==== Entries shown ====

/-- GpioEventsAreLegal and CyclesFitTheirPhase, OneAnswerForEachSample. -/
theorem witness_GpioEventsAreLegal :
    (ready .gpioDelayed idcodeAnswers).phase = .idle ∧ (ready .gpioDelayed idcodeAnswers).xferMode ≠ .spi ∧
    (ready .gpioDelayed idcodeAnswers).pins.swclkO = true ∧
    (∃ t, exec .idcode (ready .gpioDelayed idcodeAnswers) = .next t) ∧ ∃ request data, issues .idcode request data :=
  ⟨rfl, by decide, rfl, runs _ (by decide +kernel), _, 0#32, idcode_issues _⟩

theorem witness_ShiftsFitThePeripheral :
    (ready .spi idcodeAnswers).phase = .idle ∧ (ready .spi idcodeAnswers).xferMode = .spi ∧
    (∃ t, exec .idcode (ready .spi idcodeAnswers) = .next t) ∧ ∃ request data, issues .idcode request data :=
  ⟨rfl, rfl, runs _ (by decide +kernel), _, 0#32, idcode_issues _⟩

/-- An output part alone, an input part alone, and both. -/
theorem witness_ShiftTransactionEffect :
    1 ≤ (outSlots .req [true]).length + (inSlots .acks true 0).length ∧
    1 ≤ (outSlots .req []).length + (inSlots .acks true 1).length ∧
    (ready .spi []).pins.swclkO = true ∧
    ∃ t inBits, halShift (outSlots .req [true]) (inSlots .acks true 1) (ready .spi [true]) = (inBits, t) :=
  ⟨by decide, by decide, rfl, _, _, rfl⟩

theorem witness_DiscardedBitsNeverMatter :
    issues .idcode 0x02#8 0#32 ∧ (∃ t, exec .idcode (ready .spi idcodeAnswers) = .next t) ∧
    ∃ t, exec .idcode { ready .spi idcodeAnswers with
      inputs := { (ready .spi idcodeAnswers).inputs with discards := 9 } } = .next t :=
  ⟨idcode_issues _, runs _ (by decide +kernel), runs _ (by decide +kernel)⟩

theorem witness_StepsKeepTheRestingState :
    ({ ready .spi idcodeAnswers with cmd := [0x40#8, 0x02#8] } : State).resting = true ∧
    ∃ t, step { ready .spi idcodeAnswers with cmd := [0x40#8, 0x02#8] } = .next t :=
  ⟨by decide, runs _ (by decide +kernel)⟩

/-- TracesOnlyGrow, OperationsLeaveTheHostAlone and the five premises of OneWriterForEachControlRegister. -/
theorem witness_OneWriterForEachControlRegister :
    (∃ t, exec .idcode (ready .gpioFast idcodeAnswers) = .next t) ∧
    (∀ cfg, Instr.idcode ≠ .cfgSwd cfg ∧ Instr.idcode ≠ .cfg8 cfg) ∧ (∀ n, Instr.idcode ≠ .cfgIdle n) ∧
    (∀ freq, Instr.idcode ≠ .clk freq) ∧ (∀ portId, Instr.idcode ≠ .connect portId) ∧ Instr.idcode ≠ .disconnect ∧
    (ready .gpioFast idcodeAnswers).debugPort ≠ .jtag :=
  ⟨runs _ (by decide +kernel), fun _ => ⟨nofun, nofun⟩, fun _ => nofun, fun _ => nofun, fun _ => nofun, nofun, nofun⟩

theorem witness_OnlyXferWritesData :
    Instr.disconnect.format = .cmd ∧ (∃ t, exec .disconnect (ready .gpioFast []) = .next t) ∧
    (¬ ∃ request data, issues .disconnect request data) ∧
    (∀ bitCount bits, Instr.disconnect.canonical ≠ .seq bitCount bits) ∧
    ∃ t, exec (.xferR (requestFields 0x82#8)) (clocked (ready .gpioFast idcodeAnswers)) = .next t ∧
      (t.rdata != (ready .gpioFast []).rdata && t.timestamp != (ready .gpioFast []).timestamp) = true :=
  ⟨rfl, ⟨_, rfl⟩, disconnect_not_issues, fun _ _ => nofun,
    runs_with _ (fun t => t.rdata != (ready .gpioFast []).rdata && t.timestamp != (ready .gpioFast []).timestamp)
      (by decide +kernel)⟩

/-- An XFER with each of the two causes of ERROR, a sequence, and the five operations without wire cycles. -/
theorem witness_ResultsOfEachOperation :
    (∃ t, exec .idcode (ready .gpioFast (answering 0#3)) = .next t ∧ (t.result == 0x08#8) = true) ∧
    (∃ t, exec .idcode (ready .gpioFast (bitsOf 0b001#3 ++ data33Bits 0#32 true)) = .next t ∧
      (t.result == 0x08#8) = true) ∧
    (∃ t, exec .jtag2swd (ready .gpioFast []) = .next t) ∧ (∃ t, exec (.cfgSwd 0#8) (ready .gpioFast []) = .next t) ∧
    (∃ t, exec (.cfgIdle 0#8) (ready .gpioFast []) = .next t) ∧ (∃ t, exec .disconnect (ready .gpioFast []) = .next t) ∧
    (∃ t, exec (.clk 0#32) (ready .gpioFast []) = .next t) ∧ ∃ t, exec (.connect 0#8) (ready .gpioFast []) = .next t :=
  ⟨runs_with _ _ (by decide +kernel), runs_with _ _ (by decide +kernel), runs _ (by decide +kernel), ⟨_, rfl⟩, ⟨_, rfl⟩,
    ⟨_, rfl⟩, runs _ (by decide +kernel), runs _ (by decide +kernel)⟩

/-- As many WAITs as there are retries, and one more; a read and a write. -/
theorem witness_BusRetriesOnlyWait :
    (ready .gpioFast []).swdReady ∧ (ready .gpioFast []).host.abort = false ∧
    (ready .gpioFast []).inputs.abortPolls = [] ∧ 3 ≤ (ready .gpioFast []).host.retryCount.toNat ∧
    (ready .gpioFast []).host.retryCount.toNat < 4 ∧ isRead 0x02#8 = true ∧ isRead 0x05#8 = false ∧
    ∀ (k : Nat) (request : Byte), (ready .gpioFast ((List.replicate k (bitsOf 0b010#3)).flatten ++
      (if isRead request then okReadAnswers 0x2BA01477#32 else bitsOf 0b001#3) ++ [])).inputs.answers =
        (List.replicate k (bitsOf 0b010#3)).flatten ++
          (if isRead request then okReadAnswers 0x2BA01477#32 else bitsOf 0b001#3) ++ [] :=
  ⟨ready_swdReady _ _, rfl, rfl, by decide, by decide, by decide, by decide, fun _ _ => rfl⟩

/-- A result that is not WAIT, and WAIT with no retries left. -/
theorem witness_BusStopsAtTheFirstResult :
    (∃ t, attemptXfer 0x02#8 0#32 (ready .gpioFast (answering 4#3)) = .next t ∧ (t.result != 0x02#8) = true) ∧
    ∃ s, (∃ t, attemptXfer 0x02#8 0#32 s = .next t ∧ (t.result == 0x02#8) = true) ∧ s.host.retryCount = 0#16 :=
  ⟨runs_with _ _ (by decide +kernel), { ready .gpioFast (answering 2#3) with
    host := { (ready .gpioFast []).host with retryCount := 0#16 } }, runs_with _ _ (by decide +kernel), rfl⟩

theorem witness_PostedReadsAreNotShifted :
    (ready .gpioFast []).swdReady ∧ isRead 0x03#8 = true ∧ isAp 0x03#8 = true ∧ isMatchValue 0x03#8 = false ∧
    (ready .gpioFast []).host.abort = false ∧ (ready .gpioFast []).inputs.abortPolls = [] ∧
    [1#32, 2#32] ≠ [] ∧ [1#32, 2#32].length < 256 ∧
    (ready .gpioFast (okReadAnswers 0#32 ++ [1#32, 2#32].flatMap okReadAnswers ++ [])).inputs.answers =
      okReadAnswers 0#32 ++ [1#32, 2#32].flatMap okReadAnswers ++ [] :=
  ⟨ready_swdReady _ _, by decide, by decide, by decide, rfl, rfl, by decide, by decide, rfl⟩

theorem witness_MatchMaskWriteStaysInTheHost :
    isRead 0x20#8 = false ∧ isMatchMask 0x20#8 = true ∧ (ready .gpioFast []).inputs.abortPolls = [] := by
  decide

/-- Whether a host procedure answers. -/
def answers {α : Type} (r : HostRun α) : Bool :=
  match r with
  | .next _ => true
  | .fault _ => false
  | .refused _ => false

====

Task:
Return the entries exactly through the "(∃ t, exec .idcode (ready .gpioDelayed" line.

Solution:
/-- GpioEventsAreLegal and CyclesFitTheirPhase, OneAnswerForEachSample. -/
theorem witness_GpioEventsAreLegal :
    (ready .gpioDelayed idcodeAnswers).phase = .idle ∧ (ready .gpioDelayed idcodeAnswers).xferMode ≠ .spi ∧
    (ready .gpioDelayed idcodeAnswers).pins.swclkO = true ∧
    (∃ t, exec .idcode (ready .gpioDelayed idcodeAnswers) = .next t) ∧ ∃ request data, issues .idcode request data :=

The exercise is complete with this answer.